[Work request]:
Word for word, retype the lines from the one containing "green, blue⟩)) none)" to the last line of the data below, both ends included.

-*-*-

-- ==== Sys2Proof/Machine/PixelEncoder.lean ====
section
/-! DEFINITION. ENCODE (40 R74). -/

namespace Sys2Proof.Machine

/-- ENCODE (40 R74): the word of one pixel at explicit coordinates on `word_out`, its four wire bytes on
`bytes_out`. It reads and writes no framer state and is accepted while halted (40 R80). -/
def execEncode (row col : Nat) (red green blue : Byte) (s : State) : Host.Outcome State Fault Refusal :=
  .next (s.respond .accepted (some (encodePixel row col ⟨red, green, blue⟩)) none)

end Sys2Proof.Machine
end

-*-*-

[Response to the task]:
  .next (s.respond .accepted (some (encodePixel row col ⟨red, green, blue⟩)) none)

end Sys2Proof.Machine
end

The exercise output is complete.